Conceptor Python Module 

Theory

A long detailed documentation of the conceptor theory can be found in this technique report by Prof. Herbert J├Ąger. Basic computations are based on Section 4 and recognition functions are based on Section 3.12.

Implementation

You can find the module in the folder called conceptor. Detailed documentation of each file can be found from my previous posts:  basic module and recognition.

Test

This module is tested in the following ipython notebooks: basic computationsclassification. To run the classification notebook, please download the training and testing data used: ae.train ae.test.

Speaker Recognition

Theory

Gaussian Mixture Models, some classic papers can be found here:
http://web.cs.swarthmore.edu/~turnbull/cs97/f09/paper/reynolds00.pdf
http://www.cs.toronto.edu/~frank/csc401/readings/ReynoldsRose.pdf

Implementation

silence.py
An energy-based voice activity detection and silence remove function.

skgmm.py
A set of GMMs given by SciKit-Learn.

GmmSpeakerRec.py
A speaker recognition interface, which includes the following functions:
enroll(): enroll new training data
train(): train a GMM for each class
recognize(): read an audio signal and output the recognition results
dump(): save a trained model
load(): load an existing model

Test

The usage and performance of this interface is demonstrated in the following Ipython notebooks:
Obama: a speaker recogniser with 7 mins training for Obama and 40 secs training for David Simon

Gender Identification

Theory

Exactly the same with Speaker Recognition, except that change the training voice to a concatenation of many voices of the same gender.

Implementation

See the implementation part of "Speaker Recognition".

Test

The usage and performance of this interface is demonstrated in the following Ipython notebooks:
Gender: a gender identifier with about a 5 mins training signal for each gender



Emotion Detection

Theory



This method proposed by Microsoft Research last year in the Interspeech conference, an approach using a deep neural network(DNN) and extreme learning machine(ELM).





Implementation


For details, please refer to my last post.

energy.py
Takes a speech signal and returns the indices of frames with top 10% energy.

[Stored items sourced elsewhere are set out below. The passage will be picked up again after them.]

-- ==== Sys2Proof/Machine/State.lean ====
section
/-! DEFINITION. The state: the 20 fields of CORE, the display sink attached to its pins, the inputs still to be
sampled, and the state after reset. All of it is plain data. -/

namespace Sys2Proof.Machine

/-- `MPH`, the phase of the echo-timing engine (10_state.md R23). -/
inductive Phase where
  /-- 0 M_IDLE -/
  | idle
  /-- 1 M_TRIG -/
  | trigger
  /-- 2 M_WAIT_RISE -/
  | waitRise
  /-- 3 M_WAIT_FALL -/
  | waitFall
  deriving DecidableEq, Repr

/-- `SUB`, the sub-phase of the bit on the wire (10_state.md R37). Code 3 is never written and has no constructor
(log 14). -/
inductive SubPhase where
  /-- 0 SETUP -/
  | setup
  /-- 1 HIGH -/
  | high
  /-- 2 LOW -/
  | low
  deriving DecidableEq, Repr

/-- The state record of CORE: the 20 fields of 10_state.md R20. -/
structure Regs where
  /-- `MPH` (R23) -/
  mph : Phase
  /-- `TCNT` (R24) -/
  tcnt : BitVec 4
  /-- `WCNT` (R25) -/
  wcnt : BitVec 10
  /-- `DCNT` (R26) -/
  dcnt : BitVec 15
  /-- `DUR` (R27) -/
  dur : BitVec 15
  /-- `DIST` (R28) -/
  dist : BitVec 16
  /-- `MDONE` (R40) -/
  mdone : Bool
  /-- `TRIG` (R29) -/
  trig : Bool
  /-- `VAL` (R30) -/
  val : Arg
  /-- `DIGIT[0..3]` (R31) -/
  digit : Vector DigitCode 4
  /-- `FB[0..9]` (R33) -/
  fb : Vector Byte 10
  /-- `RBUSY` (R34) -/
  rbusy : Bool
  /-- `RSEQ` (R35) -/
  rseq : BitVec 4
  /-- `BITIX` (R36) -/
  bitix : BitVec 3
  /-- `SUB` (R37) -/
  sub : SubPhase
  /-- `HOLD` (R38) -/
  hold : BitVec 4
  /-- `STB` (R39) -/
  stb : Bool
  /-- `DCLK` (R39) -/
  dclk : Bool
  /-- `DIO` (R39) -/
  dio : Bool
  /-- `RDONE` (R40) -/
  rdone : Bool
  deriving DecidableEq, Repr

/-- The code BLANK, 0xF (00_scope.md R6, 30_encoding.md R101). -/
abbrev blank : DigitCode := 0xF#4

/-- RESET_STATE (10_state.md R20, last column; 70_reset_and_hazards.md R251). -/
def Regs.reset : Regs where
  mph := .idle
  tcnt := 0
  wcnt := 0
  dcnt := 0
  dur := 0
  dist := 0
  mdone := false
  trig := false
  val := 0
  digit := #v[0xF, 0xF, 0xF, 0xF]
  fb := #v[0, 0, 0, 0, 0, 0, 0, 0, 0, 0]
  rbusy := false
  rseq := 0
  bitix := 0
  sub := .setup
  hold := 0
  stb := true
  dclk := false
  dio := false
  rdone := false

/-- The input record of one step (00_scope.md R8, 10_state.md R46). -/
structure Inputs where
  rst : Bool
  cmdValid : Bool
  cmdWord : CmdWord
  echo : Bool
  deriving DecidableEq, Repr

/-- A byte store: (address, byte) pairs, addresses strictly rising (`Memory.wf`, Machine/Ops.lean). An address that is
not listed has no known value (log 8). -/
abbrev Memory := List Host.Cell

/-- The receiver of 43_serialize.md R196. -/
structure Receiver where
  /-- the bytes of the open transaction; none when no transaction is open -/
  trans : Option (List Byte)
  /-- the pending bits, first taken first -/
  bits : List Bool
  /-- the closed transactions, oldest first: `Rx` of the trace so far -/
  closed : List (List Byte)
  deriving DecidableEq, Repr

/-- The display sink attached to the pins (20_memory.md R61): outside CORE, driven by `stb`, `dclk`, `dio` only. -/
structure Display where
  /-- the receiver (43_serialize.md R196) -/
  rx : Receiver
  /-- in auto-increment write mode (20_memory.md R61) -/
  autoInc : Bool
  /-- where the next data byte goes (20_memory.md R61) -/
  addr : Nat
  /-- switched on (30_encoding.md R99) -/
  on : Bool
  /-- brightness level (30_encoding.md R99) -/
  level : BitVec 3
  /-- the column store, written byte by byte (20_memory.md R60 to R62, R69) -/
  ram : Memory
  /-- the columns as last latched, which the device goes on showing (20_memory.md R75, 70_reset_and_hazards.md R255) -/
  latched : Memory
  deriving DecidableEq, Repr

/-- The display sink before the first frame. DESIGN CHOICE (unsafe, log 7): U9 leaves the device's state open; the model
names all zero, nothing received and no column known. -/
def Display.reset : Display where
  rx := { trans := none, bits := [], closed := [] }
  autoInc := false
  addr := 0
  on := false
  level := 0
  ram := []
  latched := []

/-- Why a step faults: never. CORE raises no exception and its step is total (60_exceptions.md R220), so there is no
constructor. Safe. -/
inductive Fault where
  deriving DecidableEq, Repr

/-- Why a step is refused. -/
inductive Refusal where
  /-- raised by an arm of `exec` whose instruction has no meaning yet: by none here. Safe. -/
  | notModelled (mnemonic : String)
  deriving DecidableEq, Repr

/-- The machine: CORE, the display sink on its pins, and the environment's inputs. -/
structure State where
  /-- CORE's own state (10_state.md R20) -/
  core : Regs
  /-- the display sink (20_memory.md R61) -/
  disp : Display
  /-- the input records still to be sampled, one a step, oldest first; past the end every input is free (log 1) -/
  inputs : List Inputs
  /-- steps taken: the index of the free values (log 2) -/
  tick : Nat
  deriving DecidableEq, Repr

/-- The state after reset (70_reset_and_hazards.md R251, R252): CORE in RESET_STATE, no input listed. -/
def State.reset : State where
  core := Regs.reset
  disp := Display.reset
  inputs := []
  tick := 0

/-- The answer of a meaning or of a step. -/
abbrev Answer := Host.Outcome State Fault Refusal

end Sys2Proof.Machine
end

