-- ==== Sys2Proof/Machine/Flags.lean ====
section
/-! DEFINITION. The flags (10_state.md R40, R41): the two sticky completion flags and BUSY. There are no condition codes
and no error flag (60_exceptions.md R221). -/

namespace Sys2Proof.Machine

/-- BUSY(s), a function of the state (10_state.md R41). -/
def Regs.busy (r : Regs) : Bool := r.mph ≠ .idle || r.rbusy

/-- `MDONE <- 1`, by the finishing step of a measurement (41_measure.md R142). -/
def Regs.setMdone (r : Regs) : Regs := { r with mdone := true }
/-- `MDONE <- 0`, by the acceptance of a MEASURE (40_command.md R122). -/
def Regs.clearMdone (r : Regs) : Regs := { r with mdone := false }
/-- `RDONE <- 1`, by the last step of a frame (43_serialize.md R190). -/
def Regs.setRdone (r : Regs) : Regs := { r with rdone := true }
/-- `RDONE <- 0`, by the acceptance of a RENDER (40_command.md R123). -/
def Regs.clearRdone (r : Regs) : Regs := { r with rdone := false }

end Sys2Proof.Machine
end

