-- ==== Sys2Proof/Machine/Blink.lean ====
section
/-! DEFINITION. The blink-delay mapping (44_blink.md) and the output ports (10_state.md R45). -/

namespace Sys2Proof.Machine

/-- `blink_delay(x)`, milliseconds for centimetres (44_blink.md R210). -/
def blinkDelay (x : Nat) : Nat :=
  if x ≤ 2 then 50
  else if x ≤ 4 then 100
  else if x ≤ 8 then 200
  else if x ≤ 16 then 400
  else if x ≤ 32 then 700
  else 1000

/-- The output ports (10_state.md R45). -/
structure Outputs where
  trig : Bool
  stb : Bool
  dclk : Bool
  dio : Bool
  busy : Bool
  mdone : Bool
  rdone : Bool
  dist : BitVec 16
  dur : BitVec 15
  blinkMs : BitVec 10
  deriving DecidableEq, Repr

/-- out(s): every output is a function of the state alone (10_state.md R45; `blink_ms` 44_blink.md R212). -/
def Regs.outputs (r : Regs) : Outputs where
  trig := r.trig
  stb := r.stb
  dclk := r.dclk
  dio := r.dio
  busy := r.busy
  mdone := r.mdone
  rdone := r.rdone
  dist := r.dist
  dur := r.dur
  blinkMs := BitVec.ofNat 10 (blinkDelay r.dist.toNat)

end Sys2Proof.Machine
end

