/-- 44_blink.md R210 and R211: the six buckets, the test values, monotonic, and the largest `DIST`. -/
def Obligations.BlinkDelayBuckets : Prop :=
  (∀ x : Nat, (x ≤ 2 → blinkDelay x = 50) ∧ (3 ≤ x → x ≤ 4 → blinkDelay x = 100) ∧
    (5 ≤ x → x ≤ 8 → blinkDelay x = 200) ∧ (9 ≤ x → x ≤ 16 → blinkDelay x = 400) ∧
    (17 ≤ x → x ≤ 32 → blinkDelay x = 700) ∧ (33 ≤ x → blinkDelay x = 1000)) ∧
  (∀ x y : Nat, x ≤ y → blinkDelay x ≤ blinkDelay y) ∧
  blinkDelay 2 = 50 ∧ blinkDelay 3 = 100 ∧ blinkDelay 8 = 200 ∧ blinkDelay 9 = 400 ∧ blinkDelay 16 = 400 ∧
  blinkDelay 17 = 700 ∧ blinkDelay 33 = 1000 ∧ blinkDelay 0 = 50 ∧ blinkDelay 517 = 1000 ∧ blinkDelay 65535 = 1000

/-- What the lines of a host script present in a tick (30_encoding.md section 7), and what the host does next. That a line
is presented while BUSY = 1 too, and when a wait line takes a tick, are the model's choices (log 16). -/
def Obligations.ScriptLinesPresentTheirWords : Prop :=
  ∀ (o : Outputs) (ls : List HostLine) (n w : Nat),
    hostTick o (.nop :: ls) = (.present 0x00000, ls) ∧
    hostTick o (.measure :: ls) = (.present 0x10000, ls) ∧
    (n ≤ 65535 → hostTick o (.render n :: ls) = (.present (0x20000 + n), ls) ∧
      decodeCW (HostDrive.present (0x20000 + n)).cmdWord = .render (BitVec.ofNat 16 n)) ∧
    hostTick o (.renderDist :: ls) = (.present (0x20000 + o.dist.toNat), ls) ∧
    decodeCW (HostDrive.present (0x20000 + o.dist.toNat)).cmdWord = .render o.dist ∧
    hostTick o (.word w :: ls) = (.present w, ls) ∧
    hostTick o (.idle (n + 1) :: ls) = (.quiet, .idle n :: ls) ∧
    hostTick o (.reset (n + 1) :: ls) = (.resetting, .reset n :: ls) ∧
    (o.mdone = false → hostTick o (.waitM :: ls) = (.quiet, .waitM :: ls)) ∧
    (o.rdone = false → hostTick o (.waitR :: ls) = (.quiet, .waitR :: ls)) ∧
    (o.busy = true → hostTick o (.wait :: ls) = (.quiet, .wait :: ls)) ∧
    hostTick o (.cycle :: ls) = hostTick o (.measure :: .waitM :: .renderDist :: .waitR :: ls)
end

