/-- A tick in which no byte completes and no transaction commits moves only the receiver and what a cut loses. -/
theorem deliver_of_quiet {p : Pins} {s : State} (received : s.disp.rx.received p s.core.pins = none)
    (committed : s.disp.rx.committed p s.core.pins = none) : deliver p s = .next (s.watch p s.core.pins) := by
  simp only [deliver, received, committed]

theorem deliver_of_received {p : Pins} {s : State} {slot : Slot} {b : Byte}
    (h : s.disp.rx.received p s.core.pins = some (slot, b)) :
    deliver p s = arrive slot b (s.watch p s.core.pins) := by
  simp only [deliver, h]

/-- With the strobe up at the end of the tick no byte completes, so a committed transaction is run. -/
theorem deliver_of_committed {p : Pins} {s : State} {bs : List Byte} (up : s.core.stb = true)
    (h : s.disp.rx.committed p s.core.pins = some bs) : deliver p s = commit bs (s.watch p s.core.pins) := by
  simp only [deliver, Receiver.received_none_of_rise p s.core.pins s.disp.rx up, h]

/-- The strobe's rise after whole bytes commits the open transaction (20_memory.md R75). -/
theorem Receiver.committed_of_rise {p q : Pins} {rx : Receiver} (low : p.stb = false) (up : q.stb = true)
    (whole : rx.bits = []) : rx.committed p q = rx.trans := by
  simp [committed, low, up, whole]

/-! ### The statements about one step of the machine -/

/-- Settles O10: NOP and RSVD3 give the state back; MEASURE and RENDER write the fields of `Regs.startMeasure_eq` and
`Regs.startRender_eq`. -/
theorem commandWordFrame : Obligations.CommandWordFrame := by
  intro a s t
  rw [exec_nop, exec_rsvd3, exec_measure, exec_render, Regs.startMeasure_eq, Regs.startRender_eq]
  refine ⟨?_, ?_, ?_, ?_⟩
  · rintro (⟨⟨⟩⟩ | ⟨⟨⟩⟩) <;> rfl
  · rintro ⟨⟩
    exact ⟨rfl, rfl, rfl, rfl, rfl, rfl, rfl, rfl, rfl, rfl, rfl, rfl, rfl, rfl⟩
  · rintro ⟨⟩
    exact ⟨rfl, rfl, rfl, rfl, rfl, rfl, rfl, rfl, rfl, rfl, rfl, rfl⟩
  · rintro (⟨⟨⟩⟩ | ⟨⟨⟩⟩ | ⟨⟨⟩⟩ | ⟨⟨⟩⟩) <;> exact ⟨rfl, rfl, rfl, rfl, rfl, rfl, rfl, fun _ => ⟨rfl, rfl⟩⟩

/-- Settles O11: a command word neither moves the clock nor raises the strobe, so the sink only looks. -/
theorem stepRunsTheAcceptedCommand : Obligations.StepRunsTheAcceptedCommand := by
  intro s i idle rst offered decoded
  obtain rfl : decodeCW s.sample.cmdWord = i := Except.ok.inj decoded
  obtain ⟨r, ran, clock, strobe⟩ := exec_port _ (decodeCW_wellFormed s.sample.cmdWord) s.consume
  refine ⟨_, ran, ?_⟩
  rw [step, turn_accept idle rst offered, runTurn, ran, andThen_next]
  refine deliver_of_quiet (Receiver.received_none_of_clock _ _ _ ?_) (Receiver.committed_none _ _ _ strobe)
  rw [Regs.pins_dclk, Regs.pins_dclk, clock]
  exact (Bool.eq_false_or_eq_true s.core.dclk).symm

/-- Settles O12. -/
theorem stepRunsTheArrivedByte : Obligations.StepRunsTheArrivedByte := by
  intro s u slot b i branch received decoded
  rw [step, branch, andThen_next, deliver_of_received received, arrive, decoded]
  exact ⟨fun acts => if_neg (Bool.eq_false_iff.mp acts), fun waits => if_pos waits⟩

/-- Settles O57: the transaction has no data, so nothing is latched before the row is run. -/
theorem stepRunsTheCommittedCommand : Obligations.StepRunsTheCommittedCommand := by
  intro s u b i branch low up whole opened decoded waits
  have committed : u.disp.rx.committed s.core.pins u.core.pins = some [b] :=
    (Receiver.committed_of_rise low up whole).trans opened
  rw [step, branch, andThen_next, deliver_of_committed up committed, commit, decoded]
  exact if_pos waits

/-- Settles O14. -/
theorem idleWithoutCommandStays : Obligations.IdleWithoutCommandStays := by
  intro s idle rst quiet
  rw [step_eq_deliver, Regs.step_of_nothing_offered idle rst quiet]
  exact deliver_same _ _ rfl

/-- Settles O18. -/
theorem resetWins : Obligations.ResetWins := by
  intro s rst
  obtain ⟨t, stepped, core, -⟩ := stepFollowsTheStepRule s
  exact ⟨t, stepped, core.trans (Regs.step_of_rst rst)⟩

/-- Settles O45: the serializer's tick reads no input. -/
theorem runningFrameIgnoresInputs : Obligations.RunningFrameIgnoresInputs := by
  intro s i j rest timer sending resetI resetJ
  refine step_congr_inputs rest ?_
  rw [Regs.step_of_sending resetI timer sending, Regs.step_of_sending resetJ timer sending]

/-- Only the two polling phases read `echo` (41_measure.md section 8). -/
theorem Regs.stepMeasure_echo {r : Regs} (notRise : r.mph ≠ .waitRise) (notFall : r.mph ≠ .waitFall) (e f : Bool) :
    r.stepMeasure e = r.stepMeasure f := by
  cases phase : r.mph with
  | idle => simp only [stepMeasure, phase]
  | trigger => rw [stepMeasure_of_trigger phase, stepMeasure_of_trigger phase]
  | waitRise => exact absurd phase notRise
  | waitFall => exact absurd phase notFall
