-- ==== Sys2Proof/Machine/Rle.lean ====
section
/-! DEFINITION. The RLE engine (42_rle.md): its operations, and the meanings of the two rows of its stream. -/

namespace Sys2Proof.Machine

open Sys2Proof

/-- `RL_INIT` (42_rle.md R221). -/
def rlInit (s : State) : State := { s with rl := { s.rl with i := 0 } }

/-- The run detector's loop (42_rle.md R222): from run length `r`, at most `k` bytes more. -/
def runFrom (inp : Nat → Byte) (n i : Nat) : Nat → Nat → Nat
  | 0, r => r
  | k + 1, r => if i + r < n ∧ inp (i + r) = inp i then runFrom inp n i k (r + 1) else r

/-- The run of equal bytes at `i`, capped at `RMAX` (42_rle.md R222). -/
def runLength (inp : Nat → Byte) (n i : Nat) : Nat := runFrom inp n i (Config.runMax - 1) 1

/-- `RL_MEASURE` (42_rle.md R222). -/
def rlMeasure (s : State) : State :=
  { s with rl := { s.rl with r := BitVec.ofNat 7 (runLength s.inByte s.cmd.n.toNat s.rl.i.toNat) } }

/-- `TRIPLE(e)`: the next three bytes exist and are equal (42_rle.md R225; 90_conflicts.md C3). -/
def triple (inp : Nat → Byte) (n e : Nat) : Bool :=
  e + 2 < n && inp e = inp (e + 1) && inp (e + 1) = inp (e + 2)

/-- The literal span's loop (42_rle.md R225): from end `e`, at most `k` bytes more. -/
def spanFrom (inp : Nat → Byte) (n : Nat) : Nat → Nat → Nat
  | 0, e => e
  | k + 1, e => if e < n ∧ triple inp n e = false then spanFrom inp n k (e + 1) else e

/-- The end of the literal span that starts at `i`, at most `RMAX` bytes on (42_rle.md R225). -/
def spanEnd (inp : Nat → Byte) (n i : Nat) : Nat := spanFrom inp n (Config.runMax - 1) (i + 1)

/-- `RL_SCAN_LIT` (42_rle.md R225). -/
def rlScanLit (s : State) : State :=
  let e := spanEnd s.inByte s.cmd.n.toNat s.rl.i.toNat
  { s with rl := { s.rl with e := BitVec.ofNat 32 e, l := BitVec.ofNat 7 (e - s.rl.i.toNat) } }

/-- `RL.i <- RL.i + n` (42_rle.md R224, R226). -/
def rlAdvance (n : Nat) (s : State) : State :=
  { s with rl := { s.rl with i := s.rl.i + BitVec.ofNat 32 n } }

/-- `RL_RUN`, performed by `RL_EMIT_RUN` (42_rle.md R224). -/
def execRlRun (r : BitVec 7) (v : Byte) (s : State) : Host.Outcome State Fault Refusal :=
  (((sinkAppend (runControl r) s).andThen (sinkAppend v)).map
    fun t => rlAdvance r.toNat (t.countBytes 2)).outcome

/-- `RL_LIT`, performed by `RL_EMIT_LIT` (42_rle.md R226): the control byte, then the bytes verbatim. -/
def execRlLit (bytes : List Byte) (s : State) : Host.Outcome State Fault Refusal :=
  (((sinkAppend (literalControl (BitVec.ofNat 7 bytes.length)) s).andThen (sinkAppendAll bytes)).map
    fun t => rlAdvance bytes.length (t.countBytes (1 + bytes.length))).outcome

/-- Packet selection (42_rle.md R223): the run detector decides whether a literal span is scanned. -/
def rlIsRun (s : State) : Bool := Config.runMin ≤ s.rl.r.toNat

/-- What runs before the packet is emitted: `RL_MEASURE`, and `RL_SCAN_LIT` where no run packet follows
(42_rle.md R220). -/
def rlPrepare (s : State) : State :=
  if rlIsRun (rlMeasure s) then rlMeasure s else rlScanLit (rlMeasure s)

/-- The row that the engine performs next, with its operands (42_rle.md R223, R224, R226). -/
def rlPacket (s : State) : Instr :=
  if rlIsRun s then .rlRun s.rl.r (s.inByte s.rl.i.toNat)
  else .rlLit (s.inBytes s.rl.i.toNat s.rl.l.toNat)

/-- Loop control and `RL_DONE` (42_rle.md R227). -/
def rlLoopControl (s : State) : State := if s.rl.i.toNat < s.cmd.n.toNat then s else s.complete

/-- The entry of the RLE engine after a start: `RL_INIT`, then the loop's condition (42_rle.md R220; 40_commands.md
R148). -/
def rlEnter (s : State) : State := rlLoopControl (rlInit s)

end Sys2Proof.Machine
end

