-- ==== Sys2Proof/Machine/Stage.lean ====
section
/-! DEFINITION. Setting the machine up so that its very next step runs one given instruction (log 11): a command word is
put at the head of the inputs as a write to `CTRL`; a stream row is what the engine does next on an input made for
it. -/

namespace Sys2Proof.Machine

open Sys2Proof

/-- A `CTRL` write of the command word stands next. -/
def State.stageCommand (s : State) (w : Word) : State :=
  { s with inputs := .host (.wr (Reg.offset .ctrl) .word w) :: s.inputs }

/-- A running command of codec `op` over `bytes` from `IN[0]`, at its first scan position, the engine to move next, and
the sink's next writes accepted. -/
def State.stageEngine (s : State) (op : BitVec 2) (bytes : List Byte) (writes : Nat) : State :=
  let t := s.writeBytes s.plat.inBase bytes
  { t with
    status := { busy := true, done := false, err := false, cause := .none }
    ctrlOp := op
    len := BitVec.ofNat 32 bytes.length
    cmd := { op := op, n := BitVec.ofNat 32 bytes.length, a0 := t.a, cnt := 0 }
    lz := { t.lz with i := 0, tok := 0, flags := 0 }
    rl := { t.rl with i := 0 }
    replies := List.replicate writes false
    inputs := .engine :: t.inputs }

/-- An open group with `tok` tokens already in it and the flag bits `flags`, at scan position `i`. -/
def State.stageGroup (s : State) (tok : BitVec 4) (flags : Byte) (i : Nat) : State :=
  { s with
    a := s.a + 1
    cmd := { s.cmd with cnt := 1 }
    lz := { s.lz with i := BitVec.ofNat 32 i, tok := tok, flags := flags, p := s.a } }

/-- An input whose longest match at position `dist` is `len` bytes long at distance `dist`, and which goes on after
it. -/
def matchInput (dist len : Nat) : List Byte :=
  1 :: List.replicate (dist - 1) 0 ++ (List.range len).map (fun j => if j % dist = 0 then 1 else 0) ++ [2, 3]

/-- The next step runs `i`. -/
def State.stage (s : State) : Instr → State
  | .encodeLzss => s.stageCommand 0x00000001#32
  | .encodeRle => s.stageCommand 0x00000003#32
  | .reservedOp2 => s.stageCommand 0x00000005#32
  | .reservedOp3 => s.stageCommand 0x00000007#32
  | .illegalRes res op => s.stageCommand (cmdWord res op 1)
  | .noCommand res op => s.stageCommand (cmdWord res op 0)
  | .lzFlag flags =>
    if flags.getLsbD 0 then (s.stageEngine 0b00#2 [0, 1] 2).stageGroup 7 (flags &&& 0xFE#8) 0
    else (s.stageEngine 0b00#2 (matchInput 3 3) 3).stageGroup 7 flags 3
  | .lzLit v => (s.stageEngine 0b00#2 [v, v] 1).stageGroup 1 0x80#8 0
  | .lzMatch dist len =>
    (s.stageEngine 0b00#2 (matchInput dist.toNat len.toNat) 2).stageGroup 1 0x80#8 dist.toNat
  | .rlRun r v => s.stageEngine 0b01#2 (List.replicate r.toNat v ++ [v + 1]) 2
  | .rlLit bytes => s.stageEngine 0b01#2 (bytes ++ List.replicate 3 (bytes.getLastD 0 + 1)) (1 + bytes.length)

end Sys2Proof.Machine
end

Given two audio folders (training and validation, see "folder structure" for the structures of these folders), extracts the segment-level features from audio files in these folders for DNN training.

Given one (testing) audio folder, extracts the segment-level features from audio files in the folder for DNN feature extraction.

Train ELM with the probability features extracted by DNN.

Annotate the recognition results of the test files into Results.txt

Test

the recognition results on one section of the Interactive Emotional Dyadic Motion Capture (IEMOCAP) database from here.


Tone Characterisation

The same with Emotion detection,  except that the training data for each class should be a collection of utterances with the same tone.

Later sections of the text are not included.